After purchasing and mailing a postcard from their ancestral town, I walked around and found out that in this little hamlet, this place in which I had no previous intention of going, was something that would affect me profoundly. Having once lived the life of a starving artist, I nourished myself with Cup O’ Noodles for a portion of my 20’s. Ikeda, Japan, is its birthplace. It was lovely. If I took a poll right now and asked which place would be more fun Nintendo HQ or the Cup Noodles factory, what would you say? And I learned you would be wrong.
At the museum, they took visitors through the stages of product development, the timeline of the company, and even had a cartoon of the owner’s introduction to the American market. There were kids all around that could design their labels and also their particular brand of flavored noodles. It was a lot of fun.
I hopped the train back to Osaka, then another back to Kyoto. When I got on to the subway train, I noticed something extraordinary; everything was pink. The seats were pink, the walls, even the glass had a pink tint to it. I stood there for a few minutes as the train pulled out of the station when a smartly dressed conductor came into the car with a stern look in his eye. He pointed at me, then pointed to a sign, then beckoned me to come with him. Walking, I glanced at the sign and saw that this was a women-only car. Again, thoughts came to my head of the horror stories my female friends experienced in New York Subways, so I can imagine the fresh daily hell that women would be forced to endure riding in co-ed subways at rush hour.

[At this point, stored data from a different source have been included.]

/-- A register of a saved state, x1 to x31. -/
def ctxPut (c : LaneCtx) (rd v : Nat) : LaneCtx := if rd = 0 then c else { c with x := c.x.set (rd - 1) (BitVec.ofNat 64 v) }

/-- NV.SNAP or NV.COMMIT returns in the gap code: the saved state comes back with the status in rd (R153, R154). -/
def State.gapBack (s : State) (n status : Nat) : State :=
  let c := s.cy n
  match c.gap with
  | some g =>
    { s with cyc := { s.cyc with dsec := nputb s.cyc.dsec n false }, resp := .data status }.setCy n
      { c with ctx := some (ctxPut g c.rd status), gap := none, status := status }
  | none =>
    let s := if c.waitC then { s with resp := .data status } else s
    s.setCy n { c with status := status, waitC := false }

/-- Cycle `n` ends now: CYCDUR, CYCMAX, overrun, and the earliest next snapshot instant (R191). -/
def State.cycEnd (s : State) (n status : Nat) : State :=
  let s := s.gapBack n status
  let c := s.cy n
  let te := s.moduleTime
  let tmin := c.base + 4000 * s.fld (R.CYC_MINCYC n) 23 0
  let dur := (te - c.base) / 40
  let s := (s.wr (R.CYC_CYCDUR n) dur).wr (R.CYC_CYCMAX n) (max (s.rd (R.CYC_CYCMAX n)) dur)
  let s := if tmin < te then (s.incSat (R.CYC_OVRCNT n)).raise (cycPage n) 11 else s
  let s := (s.putBit (R.CYC_STAT n) 6 false).setCy n
    { c with opn := false, retired := true, sealed := none, staged := none, tready := some (max te tmin) }
  if s.cycRunning n && c.stop then s.cycStop n else s

/-! ### Entering a snapshot (R65, R145, R154) -/

/-- Is the triad of partition `n` in reintegration? -/
def State.reintRuns (s : State) (n : Nat) : Bool :=
  match s.triadOf n with
  | some t => s.bit (R.TRI_STAT t) 4
  | none => false

/-- The architectural state at D entry (R65). -/
def dEntry (i : CycImg) (hdr : Nat) : LaneCtx :=
  { x := (List.range 31).map (fun k => if k = 9 then BitVec.ofNat 64 hdr else if k = 10 then BitVec.ofNat 64 (hdr + 64) else 0)
    f := List.replicate 32 0, fcsr := 0, priv := if i.smode then 1 else 0
    satp := BitVec.ofNat 64 i.root, pc := BitVec.ofNat 64 i.entry }

/-- The lanes take the delivered snapshot: a D-section begins with fresh scratch, or NV.SNAP returns the address of the
header (R65, R67, R153). -/
def State.cycEnter (s : State) (n : Nat) : State :=
  let c := s.cy n
  match c.img with
  | none => s
  | some i =>
    let hdr := dramBase + s.winOfs n kSnapshot
    if s.dmode n then
      let t := (s.triadOf n).getD 0
      let s := { s with
        cyc := { s.cyc with dsec := nputb s.cyc.dsec n true }
        mem := { s.mem with
          scratch := s.mem.scratch.filter (fun e => e.1 / 2 ^ 14 / 3 != t), resv := tabDel s.mem.resv t } }
      s.setCy n { c with fresh := false, waits := [], ctx := some (dEntry i hdr) }
    else { s.setCy n { c with fresh := false, waits := [] } with resp := .data hdr }

/-- Do interrupts wait at the triad of partition `n` (R141)? -/
def State.irqWaits (s : State) (n : Nat) : Bool :=
  (s.triadOf n).any (fun t => !(tabGet ({} : TriT) s.tri.t t).irqs.isEmpty)

/-- The pending interrupts of partition `n` are taken at the boundary at which its lanes wait, whatever their target (R154). -/
def State.irqNow (s : State) (n : Nat) : State :=
  match s.triadOf n with
  | some t => { s with tri := { s.tri with t := tabSet {} s.tri.t t { tabGet ({} : TriT) s.tri.t t with target := none } } }
  | none => s

/-- A waiting NV.SNAP goes on with a delivered snapshot, once no reintegration runs; a pending interrupt is taken first
and the instruction is executed again (R145, R154). -/
def State.cycResume (s : State) (n : Nat) : State :=
  let c := s.cy n
  if c.fresh && !c.waits.isEmpty && s.cyRuns n && !s.reintRuns n then
    if s.irq n || s.irqWaits n then (s.setCy n { c with waits := [] }).irqNow n else s.cycEnter n
  else s

/-! ### Snapshots (R191, R193) -/

/-- MAXCYC in units of module time. -/
def State.maxCyc (s : State) (n : Nat) : Nat := 4000 * s.fld (R.CYC_MAXCYC n) 23 0

/-- The next snapshot instant, if it has come: its module time and NOSTROBE (R191).  The first instant after a start is
this tick. -/
def State.nextTs (s : State) (n : Nat) : Option (Nat × Bool) :=
  let c := s.cy n
  match c.tready with
  | none => none
  | some tr =>
    let now := s.moduleTime
    if now < tr then none
    else
      let grid (t : Nat) := now - (now - t) / 40 * 40
      if c.ts = 0 ∧ c.first then some (now, false)
      else if !s.bit (R.CYC_CTRL n) 1 then some (grid tr, false)
      else
        let late := max tr (c.base + s.maxCyc n)
        match ((s.strobes (s.fld (R.CYC_CTRL n) 7 2)).filter (fun o => decide (tr ≤ o.inst) &&
            decide (s.ticks ≤ o.tick + 100) && decide (o.inst ≤ c.base + s.maxCyc n))).getLast? with
        | some o => some (o.inst, false)
        | none => if late ≤ now then some (late, true) else none

/-- SNAPSHOT_INSTANT: the instant ts is fixed and every latest-value source keeps what it has below it (R193 step 1). -/
def execSnapshotInstant (dt : Nat) (n : Fin 6) (s : State) : Host.Outcome State Fault Refusal :=
  onMain dt s fun s =>
    let n := n.val
    let c := s.cy n
    if !s.cycRunning n || c.opn || c.old.isSome || c.chgTick.isSome || s.sys.down.isSome then s
    else
      match c.img, s.nextTs n with
      | some i, some (ts, ns) =>
        let r := i.src.foldl (fun a e =>
          if e.queue then (a.1 ++ [([], 0, ts - 1)], a.2)
          else
            let x := a.2.srcTake c a.1.length e ts
            (a.1 ++ [x.1], x.2)) (([] : List (List Nat × Nat × Nat)), s)
        (r.2.setCy n { c with
          cycle := c.cycle + 1, prev := c.ts, ts := ts, base := ts, nostrobe := ns, tready := none, opn := true, retired := false
          sealed := some r.1, fresh := false }).putBit (R.CYC_STAT n) 6 true
      | _, _ => s

/-- The quality byte of a delivered source: FORCED, and STALE by AGE (R197). -/
def State.srcQual (s : State) (n : Nat) (e : MapEnt) (q stamp ts : Nat) : Nat :=
  let stale := !e.queue && e.age != 0 && decide (stamp + 400000 * e.age < ts)
  let q := if stale then nputb q 3 true else q
  if s.forcedIn n e.dofs e.len then nputb q 1 true else q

Before I headed home from the station, I stopped to buy some more supplies for my bus ride to Hiroshima in the AM. On the way back to my hostel, I heard a bunch of music and people talking. As I got closer, I realized that there was some sort of fair going on within the confines of the spooky temple adjacent to my place. I decided to saunter in and was very glad I did. It was like any other fair in the United States, with booths containing food and games. But with a unique Japanese flair. I walked through the grounds, and with the chill in the air, it reminded me of one of my favorite New Orleans traditions, Oktoberfest. I then made my way back to the hostel to get ready from my early bus trip the next day. Today was a great day.